The vector form of the equation above calculates the force F_{1} applied on q_{1} by q_{2}. If r_{21} is used instead, then the effect on q_{2} can be found. It can be also calculated using Newton's third law: F_{2} = −F_{1}.

Electrostatic Coulomb force also known as Coulomb interaction and electrostatic force, named for Charles-Augustin de Coulomb who published the result in 1785, describes the attraction or repulsion of particles due to their electric charge.

Coulomb's law states that:
 The magnitude of the electric force between two point charges is directly proportional to the product of the charges and inversely proportional to the square of the distance between them.

The magnitude of the electrostatic force is proportional to the scalar multiple of the charge magnitudes, and inversely proportional to the square of the distance (i.e. inverse-square law), and is given by:
 $F = \frac{|q_1 q_2|}{4 \pi \epsilon_0 r^2}$
or in vector notation:
 $\boldsymbol{F} = \frac{q_1 q_2}{4 \pi \epsilon_0 |\boldsymbol{r}|^2}\boldsymbol{\hat{r}}$
where q_{1}, q_{2} are two point charges; being the unit vector direction of the distance r between charges and ε_{0} is the permittivity of free space, given in SI units by:
 $\epsilon_0 \approx \mathrm{8.854 \times 10^{-12}~C^2{\cdot}N^{-1}{\cdot}m^{-2}}$

The directions of the forces exerted by the two charges on one another are always along the straight line joining them (the shortest distance), and are vector forces of infinite range, and they obey Newton's third law, being of equal magnitude and opposite direction.
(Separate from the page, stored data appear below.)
/-- The stripes of a capture that are complete go through RING2; density rows once the ISP has
given them out (R264, R269). -/
def State.captureGo (n : Fin 8) : Nat → State → Nat → State
  | 0, s, _ => s
  | fuel + 1, s, ts =>
    match s.cams[n].captures.find? (fun c => decide (c.fsTbc = ts)), s.cams[n].frames.find? (fun f => decide (f.fsTbc = ts)) with
    | some c, some f =>
      let h := f.analysed.length
      let last := !f.open_ && f.ready.isEmpty && f.inIsp.isNone
      let y0 := 32 * c.next
      let m := min 32 (h - y0)
      let full := decide (0 < m ∧ (m = 32 ∨ f.height ≤ h ∨ last))
      let settled := c.raw || last || decide (y0 + m ≤ (f.dens.headD []).length)
      if full && settled then
        let r := s.ring2Stripe (f.captureBytes c.raw y0 m) ((f.trig.map (fun t => t.1)).getD 0) n (b2n c.raw) c.next m
        if r.1 then
          State.captureGo n fuel (r.2.modCam n (fun x => { x with captures := x.captures.map (fun y =>
            if y.fsTbc = ts then { y with next := y.next + 1 } else y) })) ts
        else
          (r.2.set1 (CAM_STAT_CAP_LOST n)).modCam n (fun x => { x with captures := x.captures.filter (fun y => decide (y.fsTbc ≠ ts)) })
      else if last then s.modCam n (fun x => { x with captures := x.captures.filter (fun y => decide (y.fsTbc ≠ ts)) })
      else s
    | _, _ => s

/-- The analysis of a frame ends once it is closed and has no stripe left: the ISP gives out its last rows, its record is written and it
leaves the port. -/
def State.frameDone (s : State) (n : Fin 8) : State :=
  match s.cams[n].frames.find? (fun f => !f.open_ && f.ready.isEmpty && f.inIsp.isNone) with
  | none => s
  | some f =>
    let g := s.ispOut n f f.analysed.length
    let s := s.modCam n (fun c => { c with frames := c.frames.map (fun x => if x = f then g else x) })
    let s := (State.captureGo n 256 s f.fsTbc).boltFrame n g
    (s.modCam n (fun c => { c with frames := c.frames.filter (fun x => decide (x ≠ g)) })).boltPages

/-- The open frame ends: its partial stripe is discarded. -/
def State.frameClose (s : State) (n : Fin 8) : State :=
  (s.modOpen n (fun f => { f with open_ := false, cur := [] })).frameDone n

/-- The open frame ends at a Frame End or a new Frame Start: SHORT if rows are missing (R260). -/
def State.frameEnd (s : State) (n : Fin 8) : State :=
  match s.openFrame n with
  | none => s
  | some f => (if f.rows < f.height then s.tagOpen n tgSHORT else s).frameClose n

/-- The rest of the open frame is dropped (R260, R268). -/
def State.frameOverflow (s : State) (n : Fin 8) (csi : Bool) : State :=
  match s.openFrame n with
  | none => s
  | some _ =>
    let s := if csi then (s.bump (CAM_ERR_CSI_ERR n)).set1 (CAM_STAT_CSI_ERR n) else s
    let s := (s.tagOpen n tgOVERFLOW).modCam n (fun c => { c with dropping := true })
    s.frameClose n

/-- A header with a single-bit error: counted, and the frame tagged (R260). -/
def State.eccCorr (s : State) (n : Fin 8) : State :=
  (s.bump (CAM_ERR_ECC_CORR n)).modOpen n (fun f => { f with tags := addTag f.tags tgECC_CORR })

/-- The oldest unpaired trigger record within the window; older ones are discarded (R257). -/
def State.pairTrigger (s : State) (n : Fin 8) : Option TrigRec × State :=
  let win := s.get (CAM_TRIG_WIN_WIN n)
  let ts := s.cams[n].trigs.filter (fun t => decide (s.now ≤ t.tick + win))
  match ts with
  | [] => (none, s.modCam n (fun c => { c with trigs := [] }))
  | t :: rest => (some t, s.modCam n (fun c => { c with trigs := rest }))
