/-- R72, R73: CSRR reads a CSR into g[rd]; CSRW, CSRS and CSRC put its old value into g[rd] and write g[ra], the old value with the bits of g[ra] set, or with them cleared, here for SCRATCH,
EPC and TVEC, whose low six bits stay zero; a write of a read-only CSR takes ILLEGAL. -/
def Obligations.CsrResults : Prop :=
  ∀ (x : Fin 2) (rd ra : Fin 32) (s u : State), Executes s (.sc x) 1 [] u →
    let w := u.scs[x]
    let a := u.gr (.sc x) ra
    let wrote := fun (old : Word) (f : Sup → Sup) (t : State) => WritesG (.sc x) rd old 1 (u.modSup x f) t
    let writes := fun (i : BitVec 12 → Instr) (f : Word → Word) =>
      Answers (i 0x005) s (wrote w.scratch (fun v => { v with scratch := f w.scratch })) ∧
      Answers (i 0x001) s (wrote w.epc (fun v => { v with epc := f w.epc })) ∧
      Answers (i 0x004) s (wrote w.tvec (fun v => { v with tvec := f w.tvec &&& 0xFFFFFFC0#32 }))
    (∀ p ∈ [(0x001#12, w.epc), (0x002#12, w.cause), (0x003#12, w.tval), (0x004#12, w.tvec), (0x005#12, w.scratch), (0x006#12, w.tpa),
        (0x009#12, BitVec.ofNat 32 w.wdtCount), (0x020#12, BitVec.ofNat 32 (b2n w.rtEn + 2 * b2n w.icEn + 4 * b2n w.dcEn)),
        (0x000#12, BitVec.ofNat 32 (x.val * 2 ^ 24 + b2n w.evl * 8 + b2n w.inTrap * 4 + b2n w.ptie * 2 + b2n w.tie))],
      Answers (.csrr (.sc x) rd p.1) s (WritesG (.sc x) rd p.2 1 u)) ∧
    writes (fun n => .csrw (.sc x) rd ra n) (fun _ => a) ∧
    (ra ≠ 0 → writes (fun n => .csrs (.sc x) rd ra n) (fun o => o ||| a) ∧ writes (fun n => .csrc (.sc x) rd ra n) (fun o => o &&& ~~~a)) ∧
    (∀ i ∈ [Instr.csrs (.sc x) rd 0 0x002, .csrc (.sc x) rd 0 0x002], Answers i s (WritesG (.sc x) rd w.cause 1 u)) ∧
    (∀ n ∈ [0x002#12, 0x003#12, 0x006#12, 0x009#12, 0x010#12, 0x011#12, 0x014#12, 0x015#12],
      Answers (.csrw (.sc x) rd ra n) s (fun t => t = u.supTrap x (trapOf tILLEGAL (encode (.csrw (.sc x) rd ra n)))))

/-- R71, R85: RTR puts the region-table word that g[ra] selects, entry [3:0] and word [5:4], into g[rd]; RTW writes g[rb] to it, with the reserved bits zero and a size below 4 KiB as 4 KiB. -/
def Obligations.RegionTableResults : Prop :=
  ∀ (x : Fin 2) (rd ra rb : Fin 32) (s u : State), Executes s (.sc x) 1 [] u →
    ∀ (e : Fin 16) (w : Fin 4), (u.gr (.sc x) ra).extractLsb' 0 4 = BitVec.ofNat 4 e.val → (u.gr (.sc x) ra).extractLsb' 4 2 = BitVec.ofNat 2 w.val →
      Answers (.rtr (.sc x) rd ra) s (WritesG (.sc x) rd u.scs[x].rt[e][w] 1 u) ∧
      ∃ v : Word,
        Answers (.rtw (.sc x) ra rb) s (fun t => JumpsTo (.sc x) (u.pcOf (.sc x) + 4) 1
          (u.modSup x (fun z => { z with rt := vset z.rt e (vset z.rt[e] w v) })) t) ∧
        (w.val < 2 → v = u.gr (.sc x) rb &&& 0xFFFFF000#32) ∧ (w.val = 2 → v = u.gr (.sc x) rb &&& 0xFF#32) ∧
        (w.val = 3 → v &&& 0xFFE0FFE0#32 = u.gr (.sc x) rb &&& 0x80000000#32 ∧ v &&& 0x1F#32 = u.gr (.sc x) rb &&& 0x1F#32 ∧
          field v 20 16 = max 12 (field (u.gr (.sc x) rb) 20 16))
When both charges q_{1} and q_{2} have the same sign (either both positive or both negative) the forces between them are repulsive, if they are of opposite sign then the forces are attractive. These forces obey an important property called the principle of superposition of forces, which states that if a third charge were introduced then the total force acting on that charge is the vector sum of the forces that would be exerted by the other charges individually; this holds for any number of charges. Coulomb's law has been stated for charges in a vacuum, if the space between point charges contains matter then the permittivity of the matter between the charges must be accounted for as follows:
 $F = \frac{|q_1 q_2|}{4\pi\varepsilon_0\varepsilon_\text{r} r^2}$
where ε_{r} is the relative permittivity of the space the force acts through, and is dimensionless.

=== Collisions ===
If two particles interact with one another in a scattering process there are two results possible after the interaction:

==== Elastic ====

Elastic scattering is when the collisions between target and incident particles have total conservation of kinetic energy. This implies that there is no fragmentation of the particles or energy loss, that is to say that the internal states of each of the particles remains unchanged. Due to the fact that there is no fragmentation elastic collisions can as a first approximation be modeled as occurring between point-like particles, a principle that is very useful for an elementary particle such as the electron.

==== Inelastic ====

Inelastic scattering is when the collisions do not conserve kinetic energy, and as such the internal states of one or both of the particles has changed. This is due to energy being converted into heat, waves (sound), or vibrations between constituent particles of either collision party or other excitations such as light. Particles may also split apart, and energy can be converted into breaking the chemical bonds between components.

Momentum is conserved in both elastic and inelastic scattering. Other results than scattering are reactions, in which the structure of the interacting particles is changed producing two or more generally complex particles, and the creation of new particles that are not constituent elementary particles of the interacting particles.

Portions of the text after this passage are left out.